Чтобы не опускать головы, я поднял взгляд вверх, подавляя в себе желание расплакаться. Я читал надписи на стенах, покрытых великолепными росписями любимого художника фараона Майи, которые в данном случае представляли сцену танца. Блики света из маленького окна играли с телами танцовщиц, создавая иллюзию движения, хотя в час быка тень преобладала над светом[1], вдобавок экзекуция проводилась в одном из самых маленьких и темных залов Большого дворца, которые обычно отводились писцам и прочим чиновникам. Государственные учреждения располагались в Северном квартале, но завершающий этап работы проходил в присутствии фараона. Несмотря на то, что зал был одним из самых скромных по размеру и количеству росписей, он в моих поисках утешения показался мне фантастически красивым, что отчасти помогло мне в какой-то мере преодолеть стыд.
Меня развлекла мысль о том, что во время наших с Тутом[2] недостойных вылазок мы никогда не останавливались в этом зале, чтобы полюбоваться окружавшей нас красотой, и если я пытался его задержать, он зевал и спешил туда, где его ожидали живые впечатления.

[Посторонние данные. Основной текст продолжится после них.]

theorem keeps_execRng {σ s : State} (H : Keeps σ s) (b : BayRef) (f : Fields) : KeepsOut σ (execRng b f s) := by
  unfold execRng
  repeat' first
    | with_reducible apply keepsOut_next
    | with_reducible assumption
    | with_reducible apply keeps_strokeStep
    | with_reducible apply keepsEff_done
    | intro _

theorem keeps_execRngU {σ s : State} (H : Keeps σ s) (b : BayRef) (f : Fields) : KeepsOut σ (execRngU b f s) := by
  unfold execRngU
  repeat' first
    | with_reducible apply keepsOut_next
    | with_reducible assumption
    | with_reducible apply keeps_strokeStep
    | with_reducible apply keepsEff_done
    | intro _

end Sys2Proof.Laws
end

Я утешался мыслями о том, что милостивый Атон наградит меня за преданность и молчаливую борьбу, рано или поздно поставив Тута на вершину власти. И с гневом думал, что наказание совершилось из‑за слабости фараона, отдавшего свой дом на откуп жрецам Амона, которые прибыли из старых Фив, как только узнали, что дела правителя плохи.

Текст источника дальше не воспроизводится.